Work order:
Where a line of the entries holds the string "exec", copy that line.

[Stored data]
-=-=-=-=-
-- ==== Sys2Proof/Laws/Synth.lean ====
section
/-! SUPPORT. The sequence registers hold the sequence functions (spec/10_state.md R36). -/

namespace Sys2Proof.Machine

/-- Bit i of the image of n elements is element i, and 0 from n up. -/
theorem seqImage_getLsbD (f : Nat → Level) (n i : Nat) (hn : n ≤ 67) :
    (seqImage f n).getLsbD i = (decide (i < n) && f i) := by
  induction n with
  | zero => simp [seqImage]
  | succ n ih =>
    rw [seqImage, BitVec.getLsbD_or, ih (by omega)]
    by_cases hi : i = n
    · subst hi
      cases hf : f i <;> simp [BitVec.getLsbD_twoPow] ; omega
    · have hni : n ≠ i := fun h => hi h.symm
      have : decide (i < n + 1) = decide (i < n) := by simp; omega
      rw [this]
      cases f n <;> simp [BitVec.getLsbD_twoPow, hni]

theorem seqLength_le {w : Nat} (h : w ≤ 32) : seqLength w ≤ 67 := by unfold seqLength; omega

/-- The four registers after a synthesis, element by element (R152). -/
theorem synthesize_bits (d : DataWord) (m : Mode) (hw : m.w.toNat ≤ 32) (i : Nat) :
    (synthesize d m).cs.getLsbD i = (decide (i < seqLength m.w.toNat) && csSeq m.w.toNat i) ∧
    (synthesize d m).ck.getLsbD i = (decide (i < seqLength m.w.toNat) && clkSeq m.cpol m.w.toNat i) ∧
    (synthesize d m).dout.getLsbD i = (decide (i < seqLength m.w.toNat) && doutSeq d m.cpha m.w.toNat i) ∧
    (synthesize d m).tr.getLsbD i = (decide (i < seqLength m.w.toNat) && trigSeq m.cpha m.w.toNat i) :=
  ⟨seqImage_getLsbD _ _ _ (seqLength_le hw), seqImage_getLsbD _ _ _ (seqLength_le hw),
    seqImage_getLsbD _ _ _ (seqLength_le hw), seqImage_getLsbD _ _ _ (seqLength_le hw)⟩

theorem synthesize_len (d : DataWord) (m : Mode) (hw : m.w.toNat ≤ 32) :
    (synthesize d m).len.toNat = seqLength m.w.toNat := by
  simp only [synthesize, BitVec.toNat_ofNat]
  have := seqLength_le hw
  omega

/-- The positions of the trigger, arithmetically: t(0), t(0)+2, .., W of them. -/
theorem trigSeqWith_iff (shift : Nat) (cpha : Level) (w i : Nat) :
    trigSeqWith shift cpha w i = true ↔ ∃ k, k < w ∧ i = samplePosWith shift cpha k := by
  simp [trigSeqWith]

end Sys2Proof.Machine
end

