-- ==== Sys2Proof/Tests/Slice0.lean ====
section
/-! SUPPORT. Tests: ill-formed assembler lines, words written out from the spec's encodings, one step of each command and
micro-step with the values of spec/95_test_vectors.md, and for every statement with hypotheses a state and operands that
meet them all together. -/

namespace Sys2Proof.Tests

open Sys2Proof.Machine

/-! ## Well-formedness (R104): one ill-formed line for each check -/

theorem test_wf_refuses_cpol_2 : (AsmLine.mode 2 0 8).wellFormed = false := by decide

theorem test_wf_refuses_cpha_2 : (AsmLine.mode 0 2 8).wellFormed = false := by decide

theorem test_wf_refuses_width_256 : (AsmLine.mode 0 0 256).wellFormed = false := by decide

theorem test_wf_refuses_delay_65536 : (AsmLine.delay 65536).wellFormed = false := by decide

theorem test_wf_refuses_data_2_32 :
    (AsmLine.synth 0x100000000).wellFormed = false ∧ (AsmLine.xfer 0x100000000).wellFormed = false := by decide

theorem test_wf_refuses_mode_number_4 : (AsmLine.modeN 4 8).wellFormed = false := by decide

theorem test_wf_refuses_transfer_parts :
    (AsmLine.transfer 0x100000000 0 0 8 none).wellFormed = false ∧
    (AsmLine.transfer 1 2 0 8 none).wellFormed = false ∧ (AsmLine.transfer 1 0 2 8 none).wellFormed = false ∧
    (AsmLine.transfer 1 0 0 256 none).wellFormed = false ∧
    (AsmLine.transfer 1 0 0 8 (some 65536)).wellFormed = false := by decide

theorem test_wf_refuses_synthesize_parts :
    (AsmLine.synthesize 0x100000000 0 0 8).wellFormed = false ∧ (AsmLine.synthesize 1 2 0 8).wellFormed = false ∧
    (AsmLine.synthesize 1 0 2 8).wellFormed = false ∧ (AsmLine.synthesize 1 0 0 256).wellFormed = false := by decide

/-- The largest numbers of R104 are in range. -/
theorem test_wf_accepts_the_largest :
    (AsmLine.mode 1 1 255).wellFormed = true ∧ (AsmLine.delay 65535).wellFormed = true ∧
    (AsmLine.synth 0xFFFFFFFF).wellFormed = true ∧ (AsmLine.xfer 0xFFFFFFFF).wellFormed = true ∧
    (AsmLine.modeN 3 255).wellFormed = true := by decide

/-! ## Decoding: words of R93 to R95 and of spec/95_test_vectors.md part 2.1, bit by bit -/

/-- M3: OP 0001, bit 9 = CPOL 1, bit 8 = CPHA 0, w = 0000 1000. -/
theorem test_decode_mode :
    decode 0b0001000000000000000000000000001000001000#40 = .ok (.mode true false 8#8) := by rfl

/-- M2: bit 8 is CPHA. -/
theorem test_decode_mode_cpha : decode 0x1000000108#40 = .ok (.mode false true 8#8) := by rfl

/-- M15: OP 0010, ms in the low 16 bits. -/
theorem test_decode_delay :
    decode 0b0010000000000000000000000000000000000001#40 = .ok (.delay 1#16) := by rfl

/-- Y20: OP 0011, data in the low 32 bits. -/
theorem test_decode_synth :
    decode 0b0011000000000000000000000000000010100101#40 = .ok (.synth 0xA5#32) := by rfl

/-- S8: OP 0100, data in the low 32 bits. -/
theorem test_decode_xfer :
    decode 0b0100000000000000000000000000000000001111#40 = .ok (.xfer 0xF#32) := by rfl

/-- M11, M12, M13, M17 to M22: reserved bits and reserved opcodes. -/
theorem test_decode_illegal :
    decode 0x1000000400#40 = .error .reservedBits ∧ decode 0x1800000008#40 = .error .reservedBits ∧
    decode 0x2000010000#40 = .error .reservedBits ∧ decode 0x3100000000#40 = .error .reservedBits ∧
    decode 0x4F00000000#40 = .error .reservedBits ∧ decode 0x0000000000#40 = .error .reservedOpcode ∧
    decode 0x5000000000#40 = .error .reservedOpcode := ⟨rfl, rfl, rfl, rfl, rfl, rfl, rfl⟩

theorem test_table_word_mode : decodeTableWord 40 0x1000000308 = some (.mode true true 8#8) := by decide

theorem test_table_word_zero_operands :
    decodeTableWord 40 0x2000000000 = some (.delay 0#16) ∧ decodeTableWord 40 0x3000000000 = some (.synth 0#32) ∧
    decodeTableWord 40 0x4000000000 = some (.xfer 0#32) ∧ decodeTableWord 40 0x0000000000 = none := by decide

/-! ## Small states -/

/-- The next state, where there is one. -/
def next? (o : Host.Outcome State Fault Refusal) : Option State :=
  match o with
  | .next t => some t
  | .fault _ => none
  | .refused _ => none

/-- Inputs that never fail, never wait, and present the level 1 (R64, R226: a platform that ties them). -/
def quiet : Pins := { miso := true, ioFault := false, waitDone := true }

/-- The inputs of a platform that ties all three, with these words to present. -/
def tiedEnv (ws : List (Option CmdWord)) : Env := { Env.empty with pending := ws, tied := some quiet }

/-- Reset, then MODE cpol, cpha, w and DELAY ms; these words still to come. -/
def ready (cpol cpha : Level) (w : BitVec 8) (ms : BitVec 16) (ws : List (Option CmdWord)) : State :=
  { State.reset with
    mode := { cpol := cpol, cpha := cpha, w := w }, mvalid := true, delayMs := ms, env := tiedEnv ws }

/-- The same, wired as in R76. -/
def looped (s : State) : State := { s with env := { s.env with wiring := .loopback } }

/-- The coming step's inputs are these. -/
def withPins (s : State) (p : Pins) : State := { s with env := { s.env with pins := [p] } }

/-- The coming access fails. -/
def failing : Pins := { miso := true, ioFault := true, waitDone := false }

/-- A transfer of 5 under (0,0,8) with delay `ms`, at index 0 in phase `ph`. -/
def inTransfer (ph : Phase) (ms : BitVec 16) : State :=
  { ready false false 8#8 ms [] with
    tx := 5#32, seq := synthesize 5#32 { cpol := false, cpha := false, w := 8#8 }, seqvalid := true
    ph := ph, busy := true }

/-- The same transfer at another index. -/
def atIndex (i : BitVec 7) (s : State) : State := { s with idx := i }

/-! ## One step of each command -/

/-- M6: MODE 0, 0, 32 makes the largest width current. -/
theorem test_mode_largest_width :
    (next? (exec (.mode false false 32#8) State.reset)).map (fun t => (t.modeO, t.mvalid, t.rsp)) =
      some (0x020#10, true, some 0#35) := by decide

/-- M10: MODE 1, 1, 0 after MODE 0, 0, 8 leaves the Mode and answers InvalidConfiguration. -/
theorem test_mode_zero_width :
    (next? (exec (.mode true true 0#8) (ready false false 8#8 0#16 []))).map
      (fun t => (t.modeO, t.mvalid, t.lasterr, t.rsp)) =
      some (0x008#10, true, .invalidConfiguration, some 0x100000000#35) := by decide

/-- M16: DELAY 65535, without a Mode (M24). -/
theorem test_delay_largest :
    (next? (exec (.delay 0xFFFF#16) State.reset)).map (fun t => (t.delayMs, t.rsp)) =
      some (0xFFFF#16, some 0#35) := by decide

/-- Y20: the sequence registers after SYNTH 0xA5 under (0,0,8). -/
theorem test_synth_images :
    (next? (exec (.synth 0xA5#32) (ready false false 8#8 0#16 []))).map
      (fun t => (t.seq.cs, t.seq.ck, t.seq.dout, t.seq.tr, t.seq.len, t.rsp)) =
      some (0x60001#67, 0x15554#67, 0x19866#67, 0x15554#67, 19#7, some 0x13#35) := by decide

/-- Y32: SYNTH 0x80000001 under (1,1,32). -/
theorem test_synth_widest :
    (next? (exec (.synth 0x80000001#32) (ready true true 32#8 0#16 []))).map
      (fun t => (t.seq.cs, t.seq.ck, t.seq.dout, t.seq.tr, t.rsp)) =
      some (0x60000000000000001#67, 0x6AAAAAAAAAAAAAAAB#67, 0x3000000000000000C#67, 0x2AAAAAAAAAAAAAAA8#67,
        some 0x43#35) := by decide

/-- X1, Y4: XFER 1 under (1,1,1) latches the sequences and starts at (0, WR_D); no event yet. -/
theorem test_xfer_accepted :
    (next? (exec (.xfer 1#32) (ready true true 1#8 0#16 []))).map
      (fun t => (t.busy, t.ph, t.seq.dout, t.seq.ck, t.seq.tr, t.rsp, t.events)) =
      some (true, .wrD, 0xC#67, 0x1B#67, 0x8#67, none, []) := by rfl

/-- X1: XFER 2 under W = 1 answers ValueOutOfRange with no event at all. -/
theorem test_xfer_out_of_range :
    (next? (exec (.xfer 2#32) (ready false false 1#8 0#16 []))).map
      (fun t => (t.busy, t.lasterr, t.rsp, t.events)) =
      some (false, .valueOutOfRange, some 0x200000000#35, []) := by decide

/-- M18: the all-zero word answers IllegalCommand. -/
theorem test_illegal_word :
    (next? (step (ready false false 8#8 0#16 [some 0#40]))).map (fun t => (t.lasterr, t.rsp, t.env.pending)) =
      some (.illegalCommand, some 0x500000000#35, []) := by decide

/-! ## One micro-step of each phase (R173 to R182) -/

/-- 5 is 00000101, so b(5) = 1 is on the wire at the indices 11 and 12 (R146). -/
theorem test_wrD :
    (next? (step (atIndex 12#7 (inTransfer .wrD 0#16)))).map (fun t => (t.ph, t.outMosi, t.events)) =
      some (.wrK, true, [.write .mosi true true]) := by decide

/-- The clock is 1 at even indices from 2 (R143). -/
theorem test_wrK :
    (next? (step (atIndex 2#7 (inTransfer .wrK 0#16)))).map (fun t => (t.ph, t.outSclk, t.events)) =
      some (.wrS, true, [.write .sclk true true]) := by decide

/-- Chip select falls at index 1 (R142). -/
theorem test_wrS :
    (next? (step (atIndex 1#7 (inTransfer .wrS 0#16)))).map (fun t => (t.ph, t.outCsn, t.events)) =
      some (.rd, false, [.write .csn false true]) := by decide
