-- ==== Sys2Proof/Machine/Fields.lean ====
section
/-! DEFINITION. The register fields of the LN9664: one constructor per field of the spec's field maps
(02 to 17, collected by the register index, 17_registers.md R398), with its place, width, access type (R7),
retention class (R8), reset value and stated range. A 64-bit register is one field of 64 bits (R394); a register
whose bits are numbered copies of one thing (gecko bits, alarm slots, transmit buffers) is one field with `cnt`
elements `step` bits apart. A reset value that differs by unit is given by `Fld.reset`. -/

namespace Sys2Proof.Machine

/-- The blocks and indirect spaces of 17_registers.md R385 and R389 that hold register fields. -/
inductive Space where
  | SYS | AON | PWRD | FLT | TIME | IND | SNAP | CAN | HUBS | LOOMS | SEC | INTC | MBOX
  | PORT | SKEIN | FEED | SHUTTLE | SHF | DOMAIN
  deriving DecidableEq, Repr

/-- Access types (00_scope.md R7). -/
inductive Acc where
  | RW | RO | WO | W1C | RC
  deriving DecidableEq, Repr

/-- Retention classes (00_scope.md R8). -/
inductive Kept where
  | KEPT | LOST | AON
  deriving DecidableEq, Repr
-=-=-=-=-
Response to this exercise:
    (next? (exec (.mode false false 32#8) State.reset)).map (fun t => (t.modeO, t.mvalid, t.rsp)) =
    (next? (exec (.mode true true 0#8) (ready false false 8#8 0#16 []))).map
    (next? (exec (.delay 0xFFFF#16) State.reset)).map (fun t => (t.delayMs, t.rsp)) =
    (next? (exec (.synth 0xA5#32) (ready false false 8#8 0#16 []))).map
    (next? (exec (.synth 0x80000001#32) (ready true true 32#8 0#16 []))).map
    (next? (exec (.xfer 1#32) (ready true true 1#8 0#16 []))).map
    (next? (exec (.xfer 2#32) (ready false false 1#8 0#16 []))).map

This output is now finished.